Work request — Within the entries below, every line containing "activation" is to be copied.
═══ Exercise material
-- ==== Sys2Proof/Tests/Slice0.lean ====
section
/-!
SUPPORT. The model's own tests. For every statement that has hypotheses a theorem wit_<its name> shows states and operands that
meet them, clause by clause; the checks of WellFormed refuse a command that breaks each; worked examples of the spec.
-/

namespace Sys2Proof.Tests

open Sys2Proof Sys2Proof.Machine

set_option maxRecDepth 100000

-- The tests evaluate one after another, so that the check needs the memory of one.
set_option Elab.async false

/-! ## Fixtures -/

/-- Quotas with room for everything the tests make. -/
def roomy : Tab Int :=
  [(fk 0x10 0 0, 64), (fk 0x10 1 0, 8), (fk 0x10 1 1, 8), (fk 0x10 1 2, 8), (fk 0x10 2 0, 16), (fk 0x10 2 1, 8), (fk 0x10 2 2, 64)
   , (fk 0x10 2 3, 64), (fk 0x10 3 0, 16), (fk 0x10 3 1, 16), (fk 0x10 4 0, 2), (fk 0x10 4 1, 2), (fk 0x10 4 2, 2), (fk 0x10 5 0, 8)
   , (fk 0x10 5 1, 4), (fk 0x10 6 0, 2147483648)] ++ (List.range 9).map (fun i => (fk 0x10 7 i, 1000000))
   ++ [(fk 0x10 8 0, 18446744073709551615), (fk 0x10 9 0, 100000000), (fk 0x10 9 1, 65536), (fk 0x10 9 2, 50000)]

/-- A running device: READY, interface version 1.0 declared by functions 0 and 1; function 0 is the owner and of partition 0,
function 1 of partition 1. -/
def up : State := { State.reset with
  boot := { State.reset.boot with porstLow := false }
  host := { State.reset.host with
    dev := .ready, version := 0x10000
    fns := [(0, { iface := 0x10000, part := some 0 }), (1, { iface := 0x10000, part := some 1 })] }
  obj := { parts := [(0, { gen := 1, quota := roomy }), (1, { gen := 1, quota := roomy })] } }

/-- The state with the command `op` of function `F` with payload `p` waiting in its mailbox. -/
def posted (op F : Nat) (p : Bytes) (s : State) : State :=
  setMb s F .admin { state := .pending, op := op, pay := p, len := p.length }

/-- The mailbox that `posted` uses. -/
abbrev box (F : Nat) : Src := .mbox F .admin

/-- A command posted by function 0 is next to be served. -/
abbrev next (op : Nat) (p : Bytes) (s : State) : Bool := upNext op (box 0) 0 p (posted op 0 p s)

/-- One field entry. -/
def ent (k : Nat) (v : Int) : Bytes := toLe 3 k ++ zeros 5 ++ toLeI 8 v

/-- The handle of object `i` of type `t`, first generation. -/
abbrev hd (t i : Nat) : Nat := mkHandle t 1 i

/-- A descriptor: the upper left 640 by 360 of the received video stream of `house` at the origin, unscaled, depth z. -/
def aDesc (z : Nat) : Nat := z + hd 4 0 * 2 ^ 64 + 640 * 2 ^ 224 + 360 * 2 ^ 240 + 640 * 2 ^ 288 + 360 * 2 ^ 304

/-- A conference, a leg, a received decoded video stream, an outgoing and a received audio stream, a layout, a layer and a rung,
all of partition 0 and in state `st`. -/
def house (st : ObjSt) (s : State) : State := { s with obj := { s.obj with objs := [
  (okey 2 0, { gen := 1, parent := hd 1 0, state := st }),
  (okey 3 0, { gen := 1, parent := hd 2 0, state := st }),
  (okey 4 0, { gen := 1, parent := hd 3 0, state := st, fields := [(fk 0x04 0 0, 0), (fk 0x04 1 0, 1), (fk 0x05 0 0, 1)] }),
  (okey 4 1, { gen := 1, parent := hd 3 0, state := st, fields := [(fk 0x04 0 0, 1), (fk 0x04 1 0, 1), (fk 0x04 2 0, 1), (fk 0x04 3 0, 77)] }),
  (okey 4 2, { gen := 1, parent := hd 3 0, state := st, fields := [(fk 0x04 0 0, 0), (fk 0x04 1 0, 0)] }),
  (okey 5 0, { gen := 1, parent := hd 2 0, state := st }),
  (okey 6 0, { gen := 1, parent := hd 5 0, state := st }),
  (okey 7 0, { gen := 1, parent := hd 5 0, state := st, fields := [(fk 0x0A 1 0, 2), (fk 0x0A 3 0, 1280), (fk 0x0A 4 0, 720)] })], layers := [(okey 6 0, { desc := aDesc 0 })] } }

/-- The next function answers a next state with `P`. -/
def goes (r : Out) (P : State → Bool) : Bool :=
  match r with
  | .next t => P t
  | _ => false


/-! ## Objects (chapters 1 and 15) -/

/-- The hypotheses of CreateMakesAnIdleObject. -/
def createMeets (s : State) (F ty i : Nat) (p : Bytes) : Bool :=
  match parentOf F ty (le p 0 4) s with
  | .error _ => false
  | .ok (pt, par) =>
    let es := if ty = 6 then [] else entries p 8 (le p 6 2)
    let tab := applyEntries [] es
    let k := okey ty i
    let t0 := future s
    let fixed := if ty = 2 then false else if 6 ≤ ty then isFixed t0 (hKey par) else le p 4 1 == 1
    let t := addObject k (nextGen (Tab.get s.obj.gens k)) pt par fixed (bitOf (le p 5 1) 0) (newFields ty (hKey par) tab t0)
      (if ty = 6 then le p 8 64 else 0) t0
    upNext (lifeOp ty 0) (box F) F p s && lowestFree ((objKeys s ty).map fun k => k % 1048576) 0 (typeMax ty) == some i &&
      (lowest (entryChecks es (holdsKey ty (fld tab (fk 0x04 0 0) == 1) (fld tab (fk 0x04 1 0) == 1)))).isNone &&
      decide (le p 5 1 < 2) && decide (ty = 2 ∨ 6 ≤ ty ∨ le p 4 1 < 2) && decide (ty = 2 ∨ stateOf s (hKey par) ≠ .draining) &&
      (lowest (typeChecks t0 t k)).isNone && (!(bitOf (le p 5 1) 0) || fixed)

/-- CREATE of a type under a parent, fixed and critical or not, with entries. -/
def mk (parent cls fl : Nat) (es : List Bytes) : Bytes :=
  toLe 4 parent ++ toLe 1 cls ++ toLe 1 fl ++ toLe 2 es.length ++ es.flatten

theorem wit_CreateMakesAnIdleObject :
    createMeets (posted 0x0400 0 (mk 0 0 0 []) up) 0 2 0 (mk 0 0 0 []) = true ∧
    createMeets (posted 0x0500 0 (mk (hd 2 0) 1 1 []) (house .idle up)) 0 3 1 (mk (hd 2 0) 1 1 []) = true ∧
    createMeets (posted 0x0600 0 (mk (hd 3 0) 0 0 [ent (fk 0x04 0 0) 0, ent (fk 0x04 1 0) 0]) (house .idle up)) 0 4 3
      (mk (hd 3 0) 0 0 [ent (fk 0x04 0 0) 0, ent (fk 0x04 1 0) 0]) = true ∧
    createMeets (posted 0x0700 0 (mk (hd 2 0) 1 0 []) (house .idle up)) 0 5 1 (mk (hd 2 0) 1 0 []) = true ∧
    createMeets (posted 0x0800 0 (mk (hd 5 0) 0 0 [] ++ toLe 64 (aDesc 1)) (house .idle up)) 0 6 1 (mk (hd 5 0) 0 0 [] ++ toLe 64 (aDesc 1)) = true ∧
    createMeets (posted 0x0900 0 (mk (hd 5 0) 0 0 []) (house .idle up)) 0 7 1 (mk (hd 5 0) 0 0 []) = true := by
  decide +kernel

/-- The payload that names a handle. -/
def named4 (h : Nat) : Bytes := toLe 4 h ++ zeros 4

/-- Types with the object of each that `house` has. -/
def aObj (ty : Nat) : Nat := okey ty 0
def tys : List Nat := [2, 3, 4, 5, 6, 7]

/-- HOLD of an ACTIVE and of an IDLE object, DELETE of one without children, with children and DRAINING, READ. -/
theorem wit_HoldDeleteAndRead :
    (tys.all fun ty => next (lifeOp ty 3) (named4 (hd ty 0)) (house .active up)
      && resolve (posted (lifeOp ty 3) 0 (named4 (hd ty 0)) (house .active up)) 0 ty (hd ty 0) == some (aObj ty)
      && (getObj (house .active up) (aObj ty)).map Obj.willBe == some .active) = true ∧
    (tys.all fun ty => next (lifeOp ty 3) (named4 (hd ty 0)) (house .idle up)
      && (getObj (house .idle up) (aObj ty)).map Obj.willBe == some .idle) = true ∧
    ([4, 6, 7].all fun ty => next (lifeOp ty 4) (named4 (hd ty 0)) (house .held up) && children (house .held up) (aObj ty) == []) = true ∧
    ([2, 3, 5].all fun ty => next (lifeOp ty 4) (named4 (hd ty 0)) (house .held up) && children (house .held up) (aObj ty) != []) = true ∧
    (tys.all fun ty => next (lifeOp ty 4) (named4 (hd ty 0)) (house .draining up)) = true ∧
    (tys.all fun ty => next (lifeOp ty 5) (named4 (hd ty 0)) (house .faulted up)) = true := by
  decide +kernel

/-- The same objects, every one that can be fixed is; each holds an empty reservation on instance 0 of every kind, where admission
then places it. -/
def fixedHouse (s : State) : State := { s with obj := { s.obj with
  objs := s.obj.objs.map fun e => (e.1, { e.2 with
    fixed := e.1 / 1048576 != 2, resv := [1, 2, 3, 4].map fun c => { code := c, inst := 0, amt := 0 } }) } }

/-- Whether the first activation of the type's object passes the checks before admission, and what admission answers: 1 accepted,
2 refused. -/
def asks (ty : Nat) (s0 : State) : Nat :=
  let s := posted (lifeOp ty 2) 0 (named4 (hd ty 0)) s0
  match getObj (future s) (aObj ty) with
  | none => 0
  | some o =>
    match allotAs (aObj ty) { o with fixed := o.fixed } s with
    | .error _ => 0
    | .ok s1 =>
      if upNext (lifeOp ty 2) (box 0) 0 (named4 (hd ty 0)) s && resolve s 0 ty (hd ty 0) == some (aObj ty) && !o.revoked
          && (ty != 3 || ringOutside (future s) (aObj ty) == none)
          && (ty != 4 || isVideo (future s1) (aObj ty)) then
        if !o.fixed then 1
        else
          match admitInto [aObj ty] (future s1) s1 with
          | .ok _ => 1
          | .error _ => 2
      else 0

/-- A floating first activation, a fixed one accepted, a fixed one refused; one from HELD and from FAULTED; one too late. -/
theorem wit_ActivateAsksAdmission :
    (tys.all fun ty => asks ty (house .idle up) == 1 && asks ty (house .held up) == 1 && asks ty (house .faulted up) == 1) = true ∧
    ([3, 4, 6, 7].all fun ty => asks ty (fixedHouse (house .idle up)) == 1) = true ∧
    ([3].all fun ty => asks ty (fixedHouse (house .idle { up with obj := { parts := [(0, { gen := 1 })] } })) == 2) = true ∧
    (tys.all fun ty => next (lifeOp ty 2) (named4 (hd ty 0)) (house .active up)
      && next (lifeOp ty 2) (named4 (hd ty 0)) (house .draining up)) = true := by
  decide +kernel

/-- The hypotheses of ModifyWaitsForTheBoundary. -/
def modifyMeets (ty : Nat) (p : Bytes) (s0 : State) : Bool :=
  let s := posted (lifeOp ty 1) 0 p s0
  let k := aObj ty
  match getObj (future s) k with
  | none => false
  | some o =>
    let ents := if ty = 6 then [] else entries p 8 (le p 6 2)
    let es := if ty = 7 then rungEntries (applyEntries [] ents) else applyEntries [] ents
    let t1 := updObj (future s) k fun o => o.act (.modify es none none (bitOf (le p 5 1) 2))
    let t := if ty = 6 then setLayer t1 k { getLayer t1 k with desc := le p 8 64 } else t1
    upNext (lifeOp ty 1) (box 0) 0 p s && resolve s 0 ty (le p 0 4) == some k && !o.revoked && !o.fixed && o.state != .active
      && o.state != .draining && (lowest (entryChecks ents (holdsKey ty (isOut s k) (isVideo s k)))).isNone && decide (le p 5 1 < 8)
      && !(bitOf (le p 5 1) 1) && (ents.all fun e => !(((fieldSpec e.key).map (·.fixed)).getD false))
      && decide (3 ≤ ty → ty ≤ 5 → le p 4 1 = 0xFF ∨ le p 4 1 = 0) && (lowest (typeChecks (future s) t k)).isNone
      && (lowest (critChecks t [k])).isNone && recheck t k es == []

/-- A field of each type at a boundary of its range, class unchanged or named; a layer's descriptor. -/
theorem wit_ModifyWaitsForTheBoundary :
    modifyMeets 2 (mk (hd 2 0) 0 0 [ent (fk 0x08 1 0) 8]) (house .idle up) = true ∧
    modifyMeets 3 (mk (hd 3 0) 0xFF 0 [ent (fk 0x01 1 0) 7]) (house .held up) = true ∧
    modifyMeets 4 (mk (hd 4 0) 0 4 [ent (fk 0x04 2 0) 0]) (house .faulted up) = true ∧
    modifyMeets 5 (mk (hd 5 0) 0xFF 0 [ent (fk 0x09 1 0) 1920]) (house .idle up) = true ∧
    modifyMeets 6 (mk (hd 6 0) 0 0 [] ++ toLe 64 (aDesc 15)) (house .held up) = true ∧
    modifyMeets 7 (mk (hd 7 0) 0 0 [ent (fk 0x0A 13 0) 48]) (house .idle up) = true := by
  decide +kernel

/-- Every life-cycle command answers a next state; a change to HELD that is due. -/
theorem wit_AcceptedChangesWait :
    (tys.all fun ty => [createOf ty (box 0), modifyOf ty (box 0), activateOf ty (box 0), holdOf ty (box 0), readOf ty (box 0),
      deleteOf ty (box 0)].all fun c => goes (exec c (house .active up)) fun t => (getObj t (aObj ty)).isSome) = true ∧
    (getObj (updObj (house .active up) (aObj 3) fun o => { o with pend := [{ act := .state .held, due := 5 }] }) (aObj 3)).map (·.pend)
      = some [{ act := .state .held, due := 5 }] := by
  decide +kernel

/-! ## Time (chapter 2) -/

/-- The state with another timeline. -/
def timed (f : TimePart → TimePart) (s : State) : State := { s with time := f s.time }

theorem wit_NextFrameInstantIsTheFirst : 12 < 13 ∧ (nextFrameInstant 4 41708333).2 = 41708333 ∧ (nextFrameInstant 4 41708334).2 = 83416666 := by
  decide +kernel

theorem wit_PhcTicks : State.reset.boot.porstLow = true ∧ up.boot.porstLow = false := by decide +kernel

/-- Sums on both sides of STEP_THRESHOLD (1 ms), a stroke that held a step, both directions. -/
theorem wit_CorrectionsSlewOrStep :
    let s := timed (fun t => { t with phc := 7000000000 * 2 ^ 32, strokeNext := 7000500000 }) up
    let thr := (timePrm s 3).toNat * 2 ^ 32
    let sum := fun (c : Int) => c * 2 ^ 32 + s.time.slew + s.time.deferred.getD 0
    (sum 999999).natAbs < thr ∧ thr ≤ (sum 1000000).natAbs ∧ thr ≤ (sum (-1000000)).natAbs ∧ s.time.stepped = false ∧
      0 < sum 1000000 ∧ (s.time.phc : Int) + sum 1000000 < 2 ^ 48 * 1000000000 * 2 ^ 32 ∧ sum (-1000000) ≤ 0 ∧
      0 ≤ (s.time.phc : Int) + sum (-1000000) ∧ s.time.phc < 2 ^ 48 * 1000000000 * 2 ^ 32 ∧
      0 < s.time.phc / 2 ^ 32 - ((s.time.phc : Int) + sum (-1000000)).toNat / 2 ^ 32 ∧
      s.time.phc / 2 ^ 32 < s.time.strokeNext ∧ (timed (fun t => { t with stepped := true }) s).time.stepped = true := by
  decide +kernel

/-- Function 0 owns time. -/
def owned : State := timed (fun t => { t with prm := [(fk 0x0B 0 0, 0)] }) up
/-- Firmware owns time, and follows EXTERNAL_PPS. -/
def external : State := timed (fun t => { t with prm := [(fk 0x0B 1 0, 5)] }) up

theorem wit_TimeCommands :
    next 0x0200 [] owned = true ∧
    (next 0x0201 (mk 0 0 0 [ent (fk 0x0B 3 0) 1000000000]) owned = true ∧
      lowest (entryChecks (entries (mk 0 0 0 [ent (fk 0x0B 3 0) 1000000000]) 8 1) fun k => fTable k == 0x0B) = none ∧
      timeOwner (posted 0x0201 0 [] owned) = some 0 ∧ 0 < nFuncs owned) ∧
    (next 0x0202 (toLe 8 5 ++ toLe 4 999999999 ++ zeros 4) owned = true ∧
      next 0x0202 (toLe 8 5 ++ toLe 4 1000000000 ++ zeros 4) owned = true ∧
      next 0x0202 (toLe 8 5 ++ zeros 8) external = true ∧ timeOwner (posted 0x0202 0 [] external) = none) ∧
    next 0x0203 (toLe 8 0x13FAE147B) owned = true ∧ next 0x0203 (toLe 8 0x14051EB85) owned = true ∧
    next 0x0203 (toLe 8 0x13FAE147A) owned = true ∧ next 0x0203 (toLe 8 0x14051EB86) owned = true ∧
    next 0x0204 (toLeI 8 (-1)) owned = true ∧
    next 0x0205 (toLe 1 7 ++ toLe 1 3 ++ zeros 2 ++ toLeI 4 (-1) ++ toLe 4 1 ++ zeros 4) owned = true ∧
    next 0x0206 (toLe 8 1000 ++ toLe 1 1 ++ zeros 7) owned = true ∧
    next 0x0206 (toLe 8 500000000 ++ toLe 1 1 ++ zeros 7) owned = true ∧
    next 0x0207 (toLeI 2 (-37) ++ zeros 6) owned = true := by
  decide +kernel

theorem wit_ReferencesAndServo :
    halted owned = false ∧
    (let s := timed (fun t => { t with tstate := .locked, ticks := 3200000000 }) owned
     timeOwner s = some 0 ∧ s.time.tstate = .locked ∧ s.time.holdLate = none ∧ s.time.alone = false ∧
       max s.time.lastCorr s.time.ownedAt + nsTicks (timePrm s 5).toNat ≤ s.time.ticks) ∧
    (let s := timed (fun t => { t with tstate := .holdover, clk10m := true, prm := [(fk 0x0B 6 0, 1)], ticks := tS }) up
     s.time.tstate = .holdover ∧ timePrm s 6 = 1 ∧ s.time.clk10m = true ∧ incrOk 0x13FAE147B = true ∧ s.time.steerAt + tS ≤ s.time.ticks) ∧
    (let s := timed (fun t => { t with phc := 1000000000 * 2 ^ 32, ppsEn := true, ticks := tS, ppsLast := some (tS - 500 * tMs) }) up
     s.time.ppsNext * 1000000000 ≤ phcNs s.time ∧ s.time.ppsEn = true ∧ ∀ l, s.time.ppsLast = some l → l + 500 * tMs ≤ s.time.ticks) ∧
    (let s := timed (fun t => { t with phc := 1000000000 * 2 ^ 32, ppsEn := true, ticks := tS, ppsLast := some (tS - 500 * tMs + 1) }) up
     s.time.ppsNext * 1000000000 ≤ phcNs s.time ∧ ∃ l, s.time.ppsLast = some l ∧ s.time.ticks < l + 500 * tMs) ∧
    (timeOwner up = none ∧ up.host.dev = .ready ∧ timePrm up 1 ≠ 5 ∧ incrOk 0x14051EB85 = true ∧ up.time.alone = false ∧
      (((999999 : Int) * 2 ^ 32 + remaining up).natAbs < (timePrm up 3).toNat * 2 ^ 32)) := by
  refine ⟨by decide +kernel, by decide +kernel, by decide +kernel, ⟨by decide +kernel, by decide +kernel, ?_⟩, ?_, by decide +kernel⟩
  · rintro l ⟨⟩; decide +kernel
  · exact ⟨by decide +kernel, _, rfl, by decide +kernel⟩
══════
Answer box —
/-- Whether the first activation of the type's object passes the checks before admission, and what admission answers: 1 accepted,
/-- A floating first activation, a fixed one accepted, a fixed one refused; one from HELD and from FAULTED; one too late. -/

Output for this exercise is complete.